> [Data provided]:
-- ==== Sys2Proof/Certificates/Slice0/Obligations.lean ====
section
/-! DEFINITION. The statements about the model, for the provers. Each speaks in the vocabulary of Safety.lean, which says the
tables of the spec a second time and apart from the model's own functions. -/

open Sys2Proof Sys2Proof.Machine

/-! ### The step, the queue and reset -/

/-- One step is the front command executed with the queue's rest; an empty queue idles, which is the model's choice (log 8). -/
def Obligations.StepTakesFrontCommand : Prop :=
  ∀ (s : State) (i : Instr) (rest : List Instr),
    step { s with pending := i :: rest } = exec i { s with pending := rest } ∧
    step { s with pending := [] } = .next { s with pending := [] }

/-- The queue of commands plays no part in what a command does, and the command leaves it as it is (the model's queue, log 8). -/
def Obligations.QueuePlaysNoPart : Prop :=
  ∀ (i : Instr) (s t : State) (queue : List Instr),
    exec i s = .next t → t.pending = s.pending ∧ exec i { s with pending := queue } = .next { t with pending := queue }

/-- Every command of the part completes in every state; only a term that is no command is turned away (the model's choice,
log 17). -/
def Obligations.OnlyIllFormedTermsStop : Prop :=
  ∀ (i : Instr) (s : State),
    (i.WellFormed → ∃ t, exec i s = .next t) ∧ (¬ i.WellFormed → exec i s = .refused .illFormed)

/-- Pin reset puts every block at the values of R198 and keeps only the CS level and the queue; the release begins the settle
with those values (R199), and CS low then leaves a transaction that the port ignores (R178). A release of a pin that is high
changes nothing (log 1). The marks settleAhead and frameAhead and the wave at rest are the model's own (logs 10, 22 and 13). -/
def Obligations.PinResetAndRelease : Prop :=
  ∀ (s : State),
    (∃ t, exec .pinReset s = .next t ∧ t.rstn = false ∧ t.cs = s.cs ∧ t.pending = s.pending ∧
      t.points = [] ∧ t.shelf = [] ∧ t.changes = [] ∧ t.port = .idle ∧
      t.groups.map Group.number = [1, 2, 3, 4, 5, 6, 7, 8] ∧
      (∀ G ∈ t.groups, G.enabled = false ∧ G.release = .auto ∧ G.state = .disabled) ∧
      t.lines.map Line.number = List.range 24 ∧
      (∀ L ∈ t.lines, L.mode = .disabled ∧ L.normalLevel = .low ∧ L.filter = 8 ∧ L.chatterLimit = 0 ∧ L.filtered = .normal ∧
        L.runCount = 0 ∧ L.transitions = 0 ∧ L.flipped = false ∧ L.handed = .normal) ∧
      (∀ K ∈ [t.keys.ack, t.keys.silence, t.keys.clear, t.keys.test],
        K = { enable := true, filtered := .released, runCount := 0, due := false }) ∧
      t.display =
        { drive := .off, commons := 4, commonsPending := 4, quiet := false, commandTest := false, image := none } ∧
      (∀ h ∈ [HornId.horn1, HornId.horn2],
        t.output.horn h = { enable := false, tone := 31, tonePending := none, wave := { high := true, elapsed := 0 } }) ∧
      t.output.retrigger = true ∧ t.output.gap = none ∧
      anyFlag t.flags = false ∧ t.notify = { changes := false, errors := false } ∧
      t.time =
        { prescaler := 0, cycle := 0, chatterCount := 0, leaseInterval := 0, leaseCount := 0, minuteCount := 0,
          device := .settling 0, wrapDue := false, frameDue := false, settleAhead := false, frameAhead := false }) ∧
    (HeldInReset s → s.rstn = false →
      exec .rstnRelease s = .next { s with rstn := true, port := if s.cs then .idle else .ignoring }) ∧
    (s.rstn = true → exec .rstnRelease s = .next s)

---

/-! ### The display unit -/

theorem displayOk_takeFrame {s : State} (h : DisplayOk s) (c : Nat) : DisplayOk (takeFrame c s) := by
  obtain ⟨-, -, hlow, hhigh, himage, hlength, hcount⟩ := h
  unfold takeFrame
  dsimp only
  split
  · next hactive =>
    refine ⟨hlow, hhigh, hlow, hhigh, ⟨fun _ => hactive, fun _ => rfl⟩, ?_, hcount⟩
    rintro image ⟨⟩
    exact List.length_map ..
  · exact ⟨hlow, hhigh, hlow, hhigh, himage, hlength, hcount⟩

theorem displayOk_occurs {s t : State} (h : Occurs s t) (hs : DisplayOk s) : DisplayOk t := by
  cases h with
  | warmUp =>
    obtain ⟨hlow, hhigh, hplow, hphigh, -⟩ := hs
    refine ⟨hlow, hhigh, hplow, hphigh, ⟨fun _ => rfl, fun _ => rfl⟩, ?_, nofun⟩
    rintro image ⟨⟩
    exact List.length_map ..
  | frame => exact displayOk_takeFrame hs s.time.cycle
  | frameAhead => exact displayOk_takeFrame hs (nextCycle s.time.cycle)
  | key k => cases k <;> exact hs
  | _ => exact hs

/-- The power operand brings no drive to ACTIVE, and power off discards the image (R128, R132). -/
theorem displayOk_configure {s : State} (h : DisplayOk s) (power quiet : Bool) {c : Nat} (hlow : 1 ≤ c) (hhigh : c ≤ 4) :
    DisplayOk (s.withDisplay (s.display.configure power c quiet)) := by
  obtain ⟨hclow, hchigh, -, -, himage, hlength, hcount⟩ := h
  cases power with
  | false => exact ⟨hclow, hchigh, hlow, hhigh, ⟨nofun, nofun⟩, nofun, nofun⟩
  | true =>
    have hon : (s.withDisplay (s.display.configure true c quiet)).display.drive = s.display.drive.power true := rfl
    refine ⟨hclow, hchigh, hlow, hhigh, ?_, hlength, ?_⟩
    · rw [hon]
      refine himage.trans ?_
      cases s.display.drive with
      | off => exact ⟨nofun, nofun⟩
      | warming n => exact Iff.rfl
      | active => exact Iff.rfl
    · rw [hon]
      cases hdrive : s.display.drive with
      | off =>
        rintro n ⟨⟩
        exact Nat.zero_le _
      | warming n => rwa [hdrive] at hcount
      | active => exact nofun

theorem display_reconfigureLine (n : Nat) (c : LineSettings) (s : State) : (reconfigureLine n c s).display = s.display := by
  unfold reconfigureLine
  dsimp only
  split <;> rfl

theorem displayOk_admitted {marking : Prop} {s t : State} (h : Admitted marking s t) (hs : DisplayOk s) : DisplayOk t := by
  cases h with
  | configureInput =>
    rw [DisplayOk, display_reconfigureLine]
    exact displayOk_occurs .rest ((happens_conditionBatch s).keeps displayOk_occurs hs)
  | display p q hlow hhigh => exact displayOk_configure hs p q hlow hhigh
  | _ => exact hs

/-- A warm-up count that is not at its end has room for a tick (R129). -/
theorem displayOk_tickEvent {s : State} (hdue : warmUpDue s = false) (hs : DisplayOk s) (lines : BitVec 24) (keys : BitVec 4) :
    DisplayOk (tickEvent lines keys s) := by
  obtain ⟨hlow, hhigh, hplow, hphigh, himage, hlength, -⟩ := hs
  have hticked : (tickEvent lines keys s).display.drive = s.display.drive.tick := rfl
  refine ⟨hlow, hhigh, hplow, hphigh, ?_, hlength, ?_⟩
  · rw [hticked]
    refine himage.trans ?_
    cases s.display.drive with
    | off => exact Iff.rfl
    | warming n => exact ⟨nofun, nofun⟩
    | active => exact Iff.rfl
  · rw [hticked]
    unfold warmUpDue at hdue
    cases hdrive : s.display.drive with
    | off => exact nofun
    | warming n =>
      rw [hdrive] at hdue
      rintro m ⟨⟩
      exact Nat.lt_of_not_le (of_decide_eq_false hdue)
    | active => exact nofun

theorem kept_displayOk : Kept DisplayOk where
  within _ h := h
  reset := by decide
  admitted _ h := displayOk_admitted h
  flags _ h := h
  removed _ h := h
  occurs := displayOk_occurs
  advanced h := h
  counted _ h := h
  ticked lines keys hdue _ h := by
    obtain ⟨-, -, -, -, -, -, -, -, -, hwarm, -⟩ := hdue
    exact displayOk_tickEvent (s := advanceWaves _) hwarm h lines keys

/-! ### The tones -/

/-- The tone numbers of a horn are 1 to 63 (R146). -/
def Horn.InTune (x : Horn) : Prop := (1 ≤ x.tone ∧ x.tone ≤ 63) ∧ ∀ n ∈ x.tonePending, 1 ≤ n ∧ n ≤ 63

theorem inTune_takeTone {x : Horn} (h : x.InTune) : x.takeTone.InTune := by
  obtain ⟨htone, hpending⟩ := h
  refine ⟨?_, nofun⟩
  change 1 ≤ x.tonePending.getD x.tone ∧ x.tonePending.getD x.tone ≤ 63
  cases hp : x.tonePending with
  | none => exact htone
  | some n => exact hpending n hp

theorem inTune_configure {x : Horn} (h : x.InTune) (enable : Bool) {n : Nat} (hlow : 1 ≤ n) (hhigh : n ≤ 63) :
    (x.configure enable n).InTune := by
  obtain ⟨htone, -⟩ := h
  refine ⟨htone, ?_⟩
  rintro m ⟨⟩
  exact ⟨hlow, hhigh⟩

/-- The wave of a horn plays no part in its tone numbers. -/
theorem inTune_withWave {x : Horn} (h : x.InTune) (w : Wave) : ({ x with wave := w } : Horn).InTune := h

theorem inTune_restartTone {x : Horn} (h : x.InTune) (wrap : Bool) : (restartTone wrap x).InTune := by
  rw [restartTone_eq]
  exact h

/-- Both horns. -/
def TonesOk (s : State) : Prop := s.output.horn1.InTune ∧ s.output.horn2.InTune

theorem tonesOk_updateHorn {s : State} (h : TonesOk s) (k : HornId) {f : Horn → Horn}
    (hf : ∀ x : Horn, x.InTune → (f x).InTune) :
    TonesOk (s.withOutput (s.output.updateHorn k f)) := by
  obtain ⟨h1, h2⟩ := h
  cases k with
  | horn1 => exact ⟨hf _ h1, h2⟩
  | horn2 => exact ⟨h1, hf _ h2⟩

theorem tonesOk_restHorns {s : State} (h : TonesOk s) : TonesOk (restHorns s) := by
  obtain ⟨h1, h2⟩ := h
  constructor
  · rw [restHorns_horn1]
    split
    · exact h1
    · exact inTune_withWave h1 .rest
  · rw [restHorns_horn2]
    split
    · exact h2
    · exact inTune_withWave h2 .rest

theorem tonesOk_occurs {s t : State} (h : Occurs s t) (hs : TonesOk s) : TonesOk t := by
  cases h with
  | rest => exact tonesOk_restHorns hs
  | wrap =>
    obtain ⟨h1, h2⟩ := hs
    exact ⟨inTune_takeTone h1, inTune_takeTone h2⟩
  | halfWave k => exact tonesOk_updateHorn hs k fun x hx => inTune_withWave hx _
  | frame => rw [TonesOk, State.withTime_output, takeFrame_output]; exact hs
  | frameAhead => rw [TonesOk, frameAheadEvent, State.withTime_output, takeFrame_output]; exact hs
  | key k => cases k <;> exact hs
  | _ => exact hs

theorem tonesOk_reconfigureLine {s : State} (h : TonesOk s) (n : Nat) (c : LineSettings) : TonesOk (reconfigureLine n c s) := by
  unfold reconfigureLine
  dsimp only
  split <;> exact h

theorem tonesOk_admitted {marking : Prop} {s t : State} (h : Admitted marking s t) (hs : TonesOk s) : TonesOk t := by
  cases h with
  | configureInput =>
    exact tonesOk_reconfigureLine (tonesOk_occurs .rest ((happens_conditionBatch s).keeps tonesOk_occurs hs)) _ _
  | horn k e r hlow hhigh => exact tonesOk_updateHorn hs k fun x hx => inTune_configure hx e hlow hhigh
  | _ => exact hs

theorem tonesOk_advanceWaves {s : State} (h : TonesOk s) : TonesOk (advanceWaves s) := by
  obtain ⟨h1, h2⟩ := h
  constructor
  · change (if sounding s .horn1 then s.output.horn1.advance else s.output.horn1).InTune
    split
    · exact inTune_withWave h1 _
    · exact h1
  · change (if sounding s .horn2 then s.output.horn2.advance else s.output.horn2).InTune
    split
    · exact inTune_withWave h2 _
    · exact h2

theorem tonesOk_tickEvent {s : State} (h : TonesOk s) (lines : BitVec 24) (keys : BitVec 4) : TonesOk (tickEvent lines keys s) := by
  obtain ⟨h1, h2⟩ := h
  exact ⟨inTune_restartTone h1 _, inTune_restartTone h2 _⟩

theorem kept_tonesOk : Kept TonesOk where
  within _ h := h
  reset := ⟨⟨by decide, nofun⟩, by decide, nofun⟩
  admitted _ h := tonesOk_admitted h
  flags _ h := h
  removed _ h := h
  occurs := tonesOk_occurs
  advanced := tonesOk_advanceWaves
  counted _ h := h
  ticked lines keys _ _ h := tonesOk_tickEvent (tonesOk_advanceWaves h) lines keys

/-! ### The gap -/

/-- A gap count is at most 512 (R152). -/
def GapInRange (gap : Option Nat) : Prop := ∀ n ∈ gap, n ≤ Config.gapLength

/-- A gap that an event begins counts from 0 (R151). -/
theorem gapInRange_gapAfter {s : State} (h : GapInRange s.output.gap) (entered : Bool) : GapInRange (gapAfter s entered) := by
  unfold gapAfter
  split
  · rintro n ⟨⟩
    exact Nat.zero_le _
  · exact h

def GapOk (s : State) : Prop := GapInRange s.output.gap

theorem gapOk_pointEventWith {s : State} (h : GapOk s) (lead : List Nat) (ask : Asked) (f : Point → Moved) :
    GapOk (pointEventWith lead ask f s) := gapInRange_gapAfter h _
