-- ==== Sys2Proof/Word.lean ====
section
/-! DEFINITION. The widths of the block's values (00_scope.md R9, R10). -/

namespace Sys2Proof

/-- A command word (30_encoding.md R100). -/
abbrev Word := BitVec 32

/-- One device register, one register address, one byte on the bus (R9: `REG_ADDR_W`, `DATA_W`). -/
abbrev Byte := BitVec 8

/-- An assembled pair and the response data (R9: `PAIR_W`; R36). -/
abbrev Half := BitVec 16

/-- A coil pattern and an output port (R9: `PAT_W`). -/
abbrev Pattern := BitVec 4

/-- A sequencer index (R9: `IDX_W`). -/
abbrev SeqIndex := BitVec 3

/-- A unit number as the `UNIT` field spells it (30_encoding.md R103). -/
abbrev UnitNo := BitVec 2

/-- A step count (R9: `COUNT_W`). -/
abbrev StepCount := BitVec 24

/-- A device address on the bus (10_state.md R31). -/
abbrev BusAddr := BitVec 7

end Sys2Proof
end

--

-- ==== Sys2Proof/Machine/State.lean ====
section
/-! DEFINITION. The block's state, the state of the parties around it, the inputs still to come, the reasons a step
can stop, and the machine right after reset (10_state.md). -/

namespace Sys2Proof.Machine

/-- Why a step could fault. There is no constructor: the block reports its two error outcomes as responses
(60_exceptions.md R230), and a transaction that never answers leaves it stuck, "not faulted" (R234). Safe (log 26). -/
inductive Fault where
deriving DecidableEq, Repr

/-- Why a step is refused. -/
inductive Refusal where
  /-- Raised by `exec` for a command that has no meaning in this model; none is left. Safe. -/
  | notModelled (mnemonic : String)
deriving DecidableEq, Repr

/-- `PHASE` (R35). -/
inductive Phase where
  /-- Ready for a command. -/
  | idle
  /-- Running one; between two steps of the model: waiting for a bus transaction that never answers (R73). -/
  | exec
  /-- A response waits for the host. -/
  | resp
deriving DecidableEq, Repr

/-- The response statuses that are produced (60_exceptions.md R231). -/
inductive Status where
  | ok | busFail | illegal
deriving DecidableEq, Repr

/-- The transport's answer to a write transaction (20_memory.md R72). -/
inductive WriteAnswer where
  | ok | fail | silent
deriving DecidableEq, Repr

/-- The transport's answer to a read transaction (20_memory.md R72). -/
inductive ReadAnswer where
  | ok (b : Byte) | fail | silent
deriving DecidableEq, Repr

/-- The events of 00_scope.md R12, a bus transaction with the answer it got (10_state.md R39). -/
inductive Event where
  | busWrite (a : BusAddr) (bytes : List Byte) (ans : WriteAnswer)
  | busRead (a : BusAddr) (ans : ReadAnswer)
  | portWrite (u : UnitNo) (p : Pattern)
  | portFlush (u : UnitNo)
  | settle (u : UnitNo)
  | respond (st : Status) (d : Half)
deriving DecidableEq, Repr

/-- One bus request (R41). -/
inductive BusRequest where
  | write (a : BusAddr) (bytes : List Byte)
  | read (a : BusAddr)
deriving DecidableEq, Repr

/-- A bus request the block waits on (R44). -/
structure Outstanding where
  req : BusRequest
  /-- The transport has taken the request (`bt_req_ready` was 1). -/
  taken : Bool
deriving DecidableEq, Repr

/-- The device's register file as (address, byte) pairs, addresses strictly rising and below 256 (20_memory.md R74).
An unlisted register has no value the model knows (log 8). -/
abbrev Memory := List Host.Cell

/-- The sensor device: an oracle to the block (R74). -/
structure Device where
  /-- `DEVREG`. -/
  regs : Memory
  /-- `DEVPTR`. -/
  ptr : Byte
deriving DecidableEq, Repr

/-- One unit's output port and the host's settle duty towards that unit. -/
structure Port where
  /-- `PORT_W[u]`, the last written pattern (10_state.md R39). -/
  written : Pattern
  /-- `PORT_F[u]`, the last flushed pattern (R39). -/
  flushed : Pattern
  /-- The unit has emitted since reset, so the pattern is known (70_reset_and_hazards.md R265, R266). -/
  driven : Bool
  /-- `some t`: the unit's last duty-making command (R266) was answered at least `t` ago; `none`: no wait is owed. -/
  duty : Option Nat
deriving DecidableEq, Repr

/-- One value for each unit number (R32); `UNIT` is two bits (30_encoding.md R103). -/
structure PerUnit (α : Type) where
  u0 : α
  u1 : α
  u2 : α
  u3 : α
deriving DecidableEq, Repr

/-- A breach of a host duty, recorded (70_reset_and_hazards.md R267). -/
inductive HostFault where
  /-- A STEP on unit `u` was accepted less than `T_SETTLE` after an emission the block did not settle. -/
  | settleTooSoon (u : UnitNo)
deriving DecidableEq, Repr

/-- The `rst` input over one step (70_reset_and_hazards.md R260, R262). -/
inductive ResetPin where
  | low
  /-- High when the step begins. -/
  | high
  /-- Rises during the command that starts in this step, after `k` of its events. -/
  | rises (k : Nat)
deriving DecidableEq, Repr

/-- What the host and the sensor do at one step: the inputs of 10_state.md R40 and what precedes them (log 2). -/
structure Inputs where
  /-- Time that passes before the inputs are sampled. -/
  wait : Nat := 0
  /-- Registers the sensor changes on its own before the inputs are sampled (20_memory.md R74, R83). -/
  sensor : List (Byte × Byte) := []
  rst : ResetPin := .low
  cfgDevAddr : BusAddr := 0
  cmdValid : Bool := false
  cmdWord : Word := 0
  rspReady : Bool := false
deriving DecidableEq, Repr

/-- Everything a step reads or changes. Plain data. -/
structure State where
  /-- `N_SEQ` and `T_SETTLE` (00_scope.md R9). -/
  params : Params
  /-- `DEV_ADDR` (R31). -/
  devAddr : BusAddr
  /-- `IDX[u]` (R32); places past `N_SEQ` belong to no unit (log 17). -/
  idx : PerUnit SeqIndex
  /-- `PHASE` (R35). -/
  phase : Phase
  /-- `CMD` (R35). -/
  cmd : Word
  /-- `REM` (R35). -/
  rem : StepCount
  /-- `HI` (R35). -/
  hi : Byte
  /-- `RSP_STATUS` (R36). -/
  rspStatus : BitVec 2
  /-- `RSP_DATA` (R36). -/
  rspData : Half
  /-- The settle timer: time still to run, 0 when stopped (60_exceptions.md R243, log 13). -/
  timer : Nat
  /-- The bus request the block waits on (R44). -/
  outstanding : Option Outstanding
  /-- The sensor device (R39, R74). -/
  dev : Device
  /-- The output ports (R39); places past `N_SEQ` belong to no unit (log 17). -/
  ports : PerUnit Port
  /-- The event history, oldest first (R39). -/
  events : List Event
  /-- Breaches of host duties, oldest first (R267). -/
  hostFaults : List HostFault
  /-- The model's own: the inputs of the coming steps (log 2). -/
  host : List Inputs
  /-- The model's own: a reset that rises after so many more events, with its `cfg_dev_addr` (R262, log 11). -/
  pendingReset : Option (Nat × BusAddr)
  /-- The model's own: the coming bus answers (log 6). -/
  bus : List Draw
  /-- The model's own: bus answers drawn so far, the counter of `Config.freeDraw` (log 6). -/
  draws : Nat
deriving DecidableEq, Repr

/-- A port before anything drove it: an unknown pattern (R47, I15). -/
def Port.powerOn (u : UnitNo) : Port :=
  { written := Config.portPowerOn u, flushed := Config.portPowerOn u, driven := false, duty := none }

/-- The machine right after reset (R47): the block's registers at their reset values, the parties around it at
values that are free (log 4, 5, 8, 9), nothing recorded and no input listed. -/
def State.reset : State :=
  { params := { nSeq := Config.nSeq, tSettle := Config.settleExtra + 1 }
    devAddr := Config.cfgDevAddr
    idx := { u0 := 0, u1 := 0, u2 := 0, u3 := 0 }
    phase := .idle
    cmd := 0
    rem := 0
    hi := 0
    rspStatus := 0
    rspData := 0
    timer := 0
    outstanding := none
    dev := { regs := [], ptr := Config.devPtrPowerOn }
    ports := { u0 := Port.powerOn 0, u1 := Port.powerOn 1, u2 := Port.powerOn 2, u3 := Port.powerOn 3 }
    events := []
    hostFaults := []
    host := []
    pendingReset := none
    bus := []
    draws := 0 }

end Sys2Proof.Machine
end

> [What to produce]: Return each line among the entries that holds the word "begins".

> [Result of the task]:
/-- Pin reset puts every block at the values of R198 and keeps only the CS level and the queue; the release begins the settle
/-- A gap that an event begins counts from 0 (R151). -/
  /-- High when the step begins. -/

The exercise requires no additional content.